Friday, August 27, 2021
Wandering Along the Path: Right Speech
I've just finished writing postcards to Senators urging support of the child care, paid leave, jobs creation, etc. infastructure bill for us. Moms Rising makes it easy to do this, and any action I take feels infinitely better than reading the news. I am not alone, because thousands of us are advocating for for issues dear to women and families. For a country that yaps endlessly about family values, there is no proof in the pudding, is there? I'm praying some of this agenda gets passed, and Congress will wake up from a slumbering moral compass. There is always an excuse: something more important than our families and their well being. These children inherit the earth and need to be raised as good citizens with a responsibility for the welfare of others, and they can, if they are adequately sheltered, fed, protected from violence and mentored.

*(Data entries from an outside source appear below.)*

-- ==== Sys2Proof/Tests/Slice0.lean ====
section
/-!
SUPPORT. Sys2Proof/Tests/Slice0.lean: smoke tests of well-formedness, words written out from the
spec's encodings, single steps whose expected results are the vectors of spec/95_test_vectors.md
(named in each comment), and, for every obligation with hypotheses, a state and operands that meet
them.
-/

namespace Sys2Proof.Tests

open Sys2Proof Sys2Proof.Machine

/-! ### Helpers -/

/-- The next state a result holds. -/
def next? : Result → Option State
  | .next s => some s
  | .fault _ | .refused _ => none

/-- A power-on block with given bytes in its buffer. -/
def holding (bs : List Byte) : State := { State.reset with rxbuf := bs }

/-- A block of capacity 22 with given bytes in its buffer. -/
def cap22 (bs : List Byte) : State := { State.resetWith { rxbufCap := some 22 } with rxbuf := bs }

/-- The buffer and the last response at a port after an instruction. -/
def after (p : Port) (i : Instr) (s : State) : Option (List Byte × Option Response) :=
  (next? (exec i s)).map fun t => (t.rxbuf, (t.responsesAt p).getLast?)

/-- An answer `OK` that carries one extraction result. -/
def answer (discard : Nat) (unit : ScanUnit) (reason : Reason) : Option Response :=
  some { status := .ok, body := .result { discard := discard, unit := unit, reason := reason } }

/-- An answer that carries its status alone. -/
def plain (st : Status) : Option Response := some (Response.plain st)

/-- The frame of vector V3.14. -/
def frame123 : CanFrame :=
  { identifier := 0x123, addressWidth := .standard, payload := [0x11, 0x22, 0x33] }

/-- Its bytes. -/
def bytes123 : List Byte := [0xAA, 0xC3, 0x23, 0x01, 0x11, 0x22, 0x33, 0x55]

/-! ### Well-formedness -/

theorem test_wf_encodeData_eight_bytes :
    (Instr.encodeData .tx 0 false 3 [1, 2, 3, 0, 0, 0, 0, 0]).wf = true := by decide
theorem test_wf_refuses_short_payload : (Instr.encodeData .tx 0 false 3 [1, 2, 3]).wf = false := by
  decide
theorem test_wf_refuses_long_payload :
    (Instr.encodeData .tx 0 false 8 [1, 2, 3, 4, 5, 6, 7, 8, 9]).wf = false := by decide
theorem test_wf_unknown : (Instr.wireUnknown 0xBF).wf = true := by decide
theorem test_wf_refuses_data_type : (Instr.wireUnknown 0xC0).wf = false := by decide
theorem test_wf_refuses_error_type : (Instr.wireUnknown 0x15).wf = false := by decide
theorem test_wf_refuses_config_type : (Instr.wireUnknown 0x13).wf = false := by decide

/-! ### Decoding of words written out from the encodings (R63, R65, R66, R69, R75, R76) -/

theorem test_decode_reset : decodeRecord .rx 0b000 = .reset .rx := by decide
/-- data = 0x02 above op 001. -/
theorem test_decode_push : decodeRecord .rx 0b00000010001 = .push .rx 0x02 := by decide
theorem test_decode_extract : decodeRecord .rx 0b010 = .extract .rx := by decide
theorem test_decode_drain : decodeRecord .rx 0b011 = .drain .rx := by decide
/-- V1.1 with ext = 1: op 100, id at bit 3, ext at bit 35, dlc at bit 36, payload[0] at bit 40. -/
theorem test_decode_encodeData :
    decodeRecord .tx (BitVec.ofNat 104
      (4 + 0x123 * 2 ^ 3 + 1 * 2 ^ 35 + 3 * 2 ^ 36 + 0x11 * 2 ^ 40 + 0x22 * 2 ^ 48 + 0x33 * 2 ^ 56
        + 0x88 * 2 ^ 96))
      = .encodeData .tx 0x123 true 3 [0x11, 0x22, 0x33, 0, 0, 0, 0, 0x88] := by decide
/-- V2.4: op 101, bitrate at bit 3, term, silent, erpt at bits 35 to 37, filter_id at bit 38,
filter_mask at bit 70. -/
theorem test_decode_encodeConfig :
    decodeRecord .tx (BitVec.ofNat 104
      (5 + 125000 * 2 ^ 3 + 1 * 2 ^ 36 + 0x123 * 2 ^ 38 + 0x7FF * 2 ^ 70))
      = .encodeConfig .tx 125000 false true false 0x123 0x7FF := by decide
theorem test_decode_reserved110 : decodeRecord .rx 0b110 = .reserved110 .rx := by decide
theorem test_decode_reserved111 : decodeRecord .tx 0b111 = .reserved111 .tx := by decide
/-- The operands of a reserved op are ignored (R75). -/
theorem test_decode_reserved_operands : decodeRecord .tx 0x7FFFFFE = .reserved110 .tx := by decide
theorem test_decode_dataStd : decodeType 0b11000011 = .wireDataStd false 3 := by decide
/-- V3.21: header bit 4 set. -/
theorem test_decode_dataStd_bit4 : decodeType 0b11010011 = .wireDataStd true 3 := by decide
theorem test_decode_dataExt : decodeType 0b11101000 = .wireDataExt false 8 := by decide
/-- 0xFF is an extended data header with dlc 15 (C14). -/
theorem test_decode_dataExt_ff : decodeType 0b11111111 = .wireDataExt true 15 := by decide
theorem test_decode_error : decodeType 0b00010101 = .wireError := by decide
theorem test_decode_config : decodeType 0b00010011 = .wireConfig := by decide
theorem test_decode_unknown : decodeType 0b10111111 = .wireUnknown 0xBF := by decide
theorem test_decode_rejects_short_record :
    (match decode (.port .rx) [0x02] with
      | .error e => some e
      | .ok _ => none) = some (.recordLength 1) := by decide
theorem test_decode_rejects_two_types :
    (match decode .wire [0xC0, 0x15] with
      | .error e => some e
      | .ok _ => none) = some (.typeLength 2) := by decide
theorem test_encode_push :
    encode (.push .rx 0xFF)
      = (.port .rx, [0xF9, 0x07, 0, 0, 0, 0, 0, 0, 0, 0, 0, 0, 0]) := by decide
theorem test_encode_dataExt : encode (.wireDataExt true 15) = (.wire, [0xFF]) := by decide

/-! ### Single steps: the RX agent's commands -/

/-- V6.1. -/
theorem test_reset : after .rx (.reset .rx) (holding [0xAA, 0xC8, 0x23]) = some ([], plain .ok) := by
  decide
/-- R120's example. -/
theorem test_push : after .rx (.push .rx 0x02) (holding [0xAA, 0x15])
    = some ([0xAA, 0x15, 0x02], plain .ok) := by decide
/-- V5.1. -/
theorem test_push_flushes : after .rx (.push .rx 0x02) (cap22 (List.replicate 22 0x01))
    = some ([0x02], plain .ok) := by decide
/-- V3.14. -/
theorem test_extract : after .rx (.extract .rx) (holding bytes123)
    = some ([], answer 8 (.data frame123) .dataOk) := by decide
/-- V3.5. -/
theorem test_extract_noise : after .rx (.extract .rx) (holding [0x55, 0x55, 0xAA, 0xC0])
    = some ([0xAA, 0xC0], answer 2 .none .noise) := by decide
/-- V4.6. -/
theorem test_drain : after .rx (.drain .rx) (holding [0x10, 0xAA, 0x15, 0x04, 0x55, 0x20, 0x30])
    = some ([0x20, 0x30], some {
        status := .ok
        body := .results [
          { discard := 1, unit := .none, reason := .noise },
          { discard := 4, unit := .error .transmitBufferFull, reason := .errOk },
          { discard := 0, unit := .none, reason := .waitNoMarker }] }) := by decide
/-- V4.9: the corrupted-length hazard. -/
theorem test_drain_hazard :
    (next? (exec (.drain .rx) (holding [0xAA, 0xC2, 0x23, 0x01, 0xAA, 0xC0, 0x00, 0x00, 0x55, 0xAA,
      0xC0, 0x01, 0x00, 0x55]))).map (fun t => (t.rxbuf, t.frameOut))
      = some ([], [{ identifier := 1, addressWidth := .standard, payload := [] }]) := by decide

/-! ### Single steps: the TX agent's commands and the illegal ones -/

/-- V1.5: the identifier is truncated. -/
theorem test_encodeData :
    (next? (exec (.encodeData .tx 0x12345 false 1 [0xAB, 1, 2, 3, 4, 5, 6, 7]) State.reset)).map
      State.tx = some [0xAA, 0xC1, 0x45, 0x23, 0xAB, 0x55] := by decide
/-- V1.11. -/
theorem test_encodeData_refuses :
    (next? (exec (.encodeData .tx 1 true 9 [0, 0, 0, 0, 0, 0, 0, 0]) State.reset)).map
      (fun t => (t.tx, t.txResponses)) = some ([], [Response.plain .encLen]) := by decide
/-- V2.6. -/
theorem test_encodeConfig :
    (next? (exec (.encodeConfig .tx 250000 true true false 0xAA 0x55) State.reset)).map State.tx
      = some [0xAA, 0x13, 0x03, 0x90, 0xD0, 0x03, 0x00, 0xAA, 0x00, 0x00, 0x00, 0x55, 0x00, 0x00,
        0x00, 0x55] := by decide
/-- V7.1. -/
theorem test_reserved110 : after .rx (.reserved110 .rx) (holding [0xAA])
    = some ([0xAA], plain .badOp) := by decide
/-- V7.2. -/
theorem test_reserved111 : after .tx (.reserved111 .tx) (holding [0xAA])
    = some ([0xAA], plain .badOp) := by decide
/-! ### Single steps: the wire rows -/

Let's do this thing for now and the future. We know in our hearts love and compassion change circumstances. We need to fight for kindness over power and greed.
Thursday, August 26, 2021
Wandering Along the Path: Right Speech
My husband and I realized that looking through photos for pictures of our daughter who died has traumatized us. We want to organize all the photos, but need a break. My husband has been having disturbing dreams about the photos, and I've struggled with mental fatigue and depression. So we're going to concentrate of getting our trees trimmed and the gutters cleaned, and protect ourselves for a while. I've walked with women friends four days in a row, which has helped tremendously. The weather has been perfect for walking, and we've stopped for errands along the way, doing double duty. Today my friend wept a little about the twenty fifth anniversary of her husband's death. She so missed the support the father of her two children would have given her. She has a partner, but he has not wanted to act as stepfather or to be in her grown kids lives. I'm so fortunate that my husband has always thought of my two kids from my first marriage as his, and he is mourning the death of our older daughter as deeply as I. But then he has been with me since those kids were two and four. My friend's partner has only known her kids as independent adults. He has three kids of his own, and his parental feelings are exclusive to them. So she stands alone right now in her joy of her first grandchild, and her husband's absence is especially obvious right now. He would have been so proud and overjoyed.